The Gateway Arch was part of a project to bring more people to the riverfront in St. Louis, specifically to the banks of the mighty Mississippi river. City leaders invited artists and architects to submit ideas for a monument to get tourists to visit St. Louis, and decided on a stainless steel arch designed by Eero Saarinen. It took a little over 2 years to build the arch.
What is the meaning behind it?
This arch represents a time in the history of the United States when more and more people were moving west. Pioneers were looking for land and opportunity, so they packed all of their possessions and joined the “westward expansion.” St. Louis is often called the Gateway to the West because a lot of explorers passed through the city into the unknown territory west of the Mississippi river.
What can you do if you go visit the Arch?
There is actually a whole park around the arch with plenty of things to do. The park is called the Jefferson National Expansion Memorial. There, you can ride a tram to the top of the arch if you’re brave enough! There’s also a museum about westwards expansion, river boat tours on the Mississippi.
Activity – Roman Arch Building: The Roman Arch is an actual material for students to construct in some Montessori classrooms. Students carefully recreate the arch and test how much weight it can hold! You can do this at home. After discussing the Gateway Arch, try making your own arch using any type of blocks or building units you have. You may need a special “keystone” trapezoid shaped block for the middle of the arch.

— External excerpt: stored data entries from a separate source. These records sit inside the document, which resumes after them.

/-- The register whose word stands at BAR0 offset `off`, and whether it is its high half; none where no register is
(R796, R798). -/
def Reg.ofOffset (off : Nat) : Option (Reg × Bool) :=
  if 0x20000 ≤ off ∧ off < 0x20200 then
    (instanceOf 8 ((off - 0x20000) / 0x40) (fun k => queueBlock k ((off - 0x20000) % 0x40))).join else
  if 0x21000 ≤ off ∧ off < 0x21400 then
    (instanceOf 16 ((off - 0x21000) / 0x40) (fun b => logbookBlock b ((off - 0x21000) % 0x40))).join else
  if 0x24100 ≤ off ∧ off < 0x24300 then
    (instanceOf 32 ((off - 0x24100) / 0x10) (fun n => laneQueueBlock n ((off - 0x24100) % 0x10))).join else
  if 0x28000 ≤ off ∧ off < 0x2C000 then
    (if off % 4 = 0 then (instanceOf 256 ((off - 0x28000) / 0x40) (fun k => (instanceOf 16 ((off - 0x28000) % 0x40 / 4) (fun w => (Reg.template k w, false))))).join else none) else
  if 0x100000 ≤ off ∧ off < 0x120000 then
    (instanceOf 32 ((off - 0x100000) / 0x1000) (fun n => laneBlock n ((off - 0x100000) % 0x1000))).join else
  if 0x180000 ≤ off ∧ off < 0x1A0000 then
    (instanceOf 128 ((off - 0x180000) / 0x400) (fun n => portBlock n ((off - 0x180000) % 0x400))).join else
  if 0x1E0100 ≤ off ∧ off < 0x1E0500 then
    (instanceOf 4 ((off - 0x1E0100) / 0x100) (fun q => collBlock q ((off - 0x1E0100) % 0x100))).join else
  if 0x200000 ≤ off ∧ off < 0x208000 then
    (instanceOf 8 ((off - 0x200000) / 0x1000) (fun x => xportBlock x ((off - 0x200000) % 0x1000))).join else
  if 0x240000 ≤ off ∧ off < 0x240800 then
    (instanceOf 8 ((off - 0x240000) / 0x100) (fun r => reducerBlock r ((off - 0x240000) % 0x100))).join else
  if 0x280000 ≤ off ∧ off < 0x282000 then
    (instanceOf 32 ((off - 0x280000) / 0x100) (fun n => outputBlock n ((off - 0x280000) % 0x100))).join else
  if 0x2C0000 ≤ off ∧ off < 0x2C1000 then
    (instanceOf 64 ((off - 0x2C0000) / 0x40) (fun n => chronoBlock n ((off - 0x2C0000) % 0x40))).join else
  if 0x2E0100 ≤ off ∧ off < 0x2E0500 then
    (instanceOf 64 ((off - 0x2E0100) / 0x10) (fun i => comparatorBlock i ((off - 0x2E0100) % 0x10))).join else
  if 0x300100 ≤ off ∧ off < 0x300200 then
    (instanceOf 8 ((off - 0x300100) / 0x20) (fun a => axisBlock a ((off - 0x300100) % 0x20))).join else
  if 0x301000 ≤ off ∧ off < 0x303000 then
    (instanceOf 512 ((off - 0x301000) / 0x10) (fun i => schedEntryBlock i ((off - 0x301000) % 0x10))).join else
  singleReg off

/-- The reset word of the offset `off` (R799): 0 where no register stands. -/
def resetWord (off : Nat) : Word :=
  match Reg.ofOffset off with
  | some (r, false) => r.resetLo
  | some (r, true) => r.resetHi
  | none => 0

end Sys2Proof.Machine
end

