-- ==== Sys2Proof/Machine/State.lean ====
section
/-! DEFINITION. The state of the block as plain data: the register file, the engines' own state, the nonvolatile cells,
and the queue of waiting commands. Counts and positions that a register only shows are held once, in the engine that
owns them, and read from there. -/
namespace Sys2Proof.Machine

/-! ### Reasons to stop -/

/-- The faults. The block has no fault (INVENTORY.md, Faults): no meaning answers one. -/
inductive Fault where
  /-- Raised by nothing; it keeps the type of faults inhabited. Safe. -/
  | none_
  deriving DecidableEq, Repr

/-- The refusals. -/
inductive Refusal where
  /-- Raised by the arm of exec whose command has no meaning yet. Safe: the machine stops. -/
  | notModelled (mnemonic : String)
  deriving DecidableEq, Repr

/-! ### Records, logbooks and request queues (16_host_interface.md, 17_logbook.md) -/

/-- A record handed to the logbook writer, with the header of Table 17.1 except SEQ and BUF. -/
structure Rec where
  kind : Byte
  cls : Byte
  idx : Nat
  w2 : Word
  w3 : Word
  w4 : Word
  w5 : Word
  w6 : Word
  w7 : Word
  log : Fin 16
  /-- The edge of its hand-over (R660). -/
  cycle : Nat
  /-- How many MARK entries had been processed at its event edge (R685). -/
  epoch : Nat
  /-- The request-queue entry that caused it: the queue, and how many MARKs had been processed then (R685). -/
  cause : Option (Fin 8 × Nat)
  deriving DecidableEq, Repr

/-- An open loss run (R665, R667). -/
structure LossRun where
  count : Nat
  first : Word
  types : Word
  deriving DecidableEq, Repr

/-- Where a MARK record stands that is not admitted: it waits for its before set, or it came behind an earlier mark and is held in the
buffer, or it found no room there (R686, R688, R809). -/
inductive MarkPlace where
  | waits | held | lost
  deriving DecidableEq, Repr

/-- What waits at a logbook behind an epoch mark, in order (R686 to R688, R809). -/
inductive Waiting where
  /-- A MARK record: the mark's number, the queue it came from, and where it stands. -/
  | mark (number : Nat) (queue : Fin 8) (r : Rec) (place : MarkPlace)
  /-- A held record. -/
  | held (r : Rec)
  /-- The place of a record dropped while it would have been held; its type code (R809). -/
  | dropped (kind : Byte)
  deriving DecidableEq, Repr

/-- The state of one logbook (Table 17.9); LB_CTRL, LB_HEAD, LB_DROPS and the sticky flags are registers. -/
structure Logbook where
  tail : Nat := 0
  /-- Buffered records with their sequence numbers, oldest first. -/
  buffer : List (Rec × Word) := []
  waiting : List Waiting := []
  loss : Option LossRun := none
  /-- The next sequence number (R661). -/
  seq : Word := 0
  /-- Records written since the last signal (R657). -/
  since : Nat := 0
  /-- A tail write-back is owed (R656). -/
  owed : Bool := false
  /-- The sequence number of the last record written (R656). -/
  lastSeq : Word := 0
  deriving DecidableEq, Repr

/-- The state of one request queue; Q_CTRL, FETCH_ERR and Q_COUNT are registers. -/
structure Queue where
  head : Nat := 0
  tail : Nat := 0
  /-- Fetched entries not yet processed, in ring order (R631). -/
  fetched : List (List Byte) := []
  /-- A fetch is outstanding; and it was started before the queue was last disabled, so that its entry is not taken. -/
  fetching : Bool := false
  stale : Bool := false
  /-- The fetch of the entry after the fetched ones has failed (R634). -/
  failed : Bool := false
  /-- A write-back of HEAD is owed (R632). -/
  owed : Bool := false
  deriving DecidableEq, Repr

/-- A symbol of a link frame: the K symbols that begin one of each form and end a normal frame, and a byte (Table 18.1). -/
inductive LinkSymbol where
  | k28_2 | k28_6 | k28_3 | k28_4 | k27_7 | k29_7
  | data (b : Byte)
  deriving DecidableEq, Repr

Take a look at an example of an arch online or on your set of Three Part Cards. Brainstorm how you could build an arch with your blocks, using a rounded support at first or having a helper hold it up. If your older child feels comfortable, let them have a go at it by themselves at first! Let them know they can ask you for assistance if they get stuck.
For your younger child: Your younger child will be happy to explore the arch, but you can take a more physical approach to learning. Along with a helper, try forming an arch with your arms. Tell your child, this is called an Arch, and reinforce this word with the photo of the Gateway Arch. Ask your child if they would like to walk under the arch, or if they would like to form an arch with you or a sibling. Sing a sing while walking under the arch and have fun!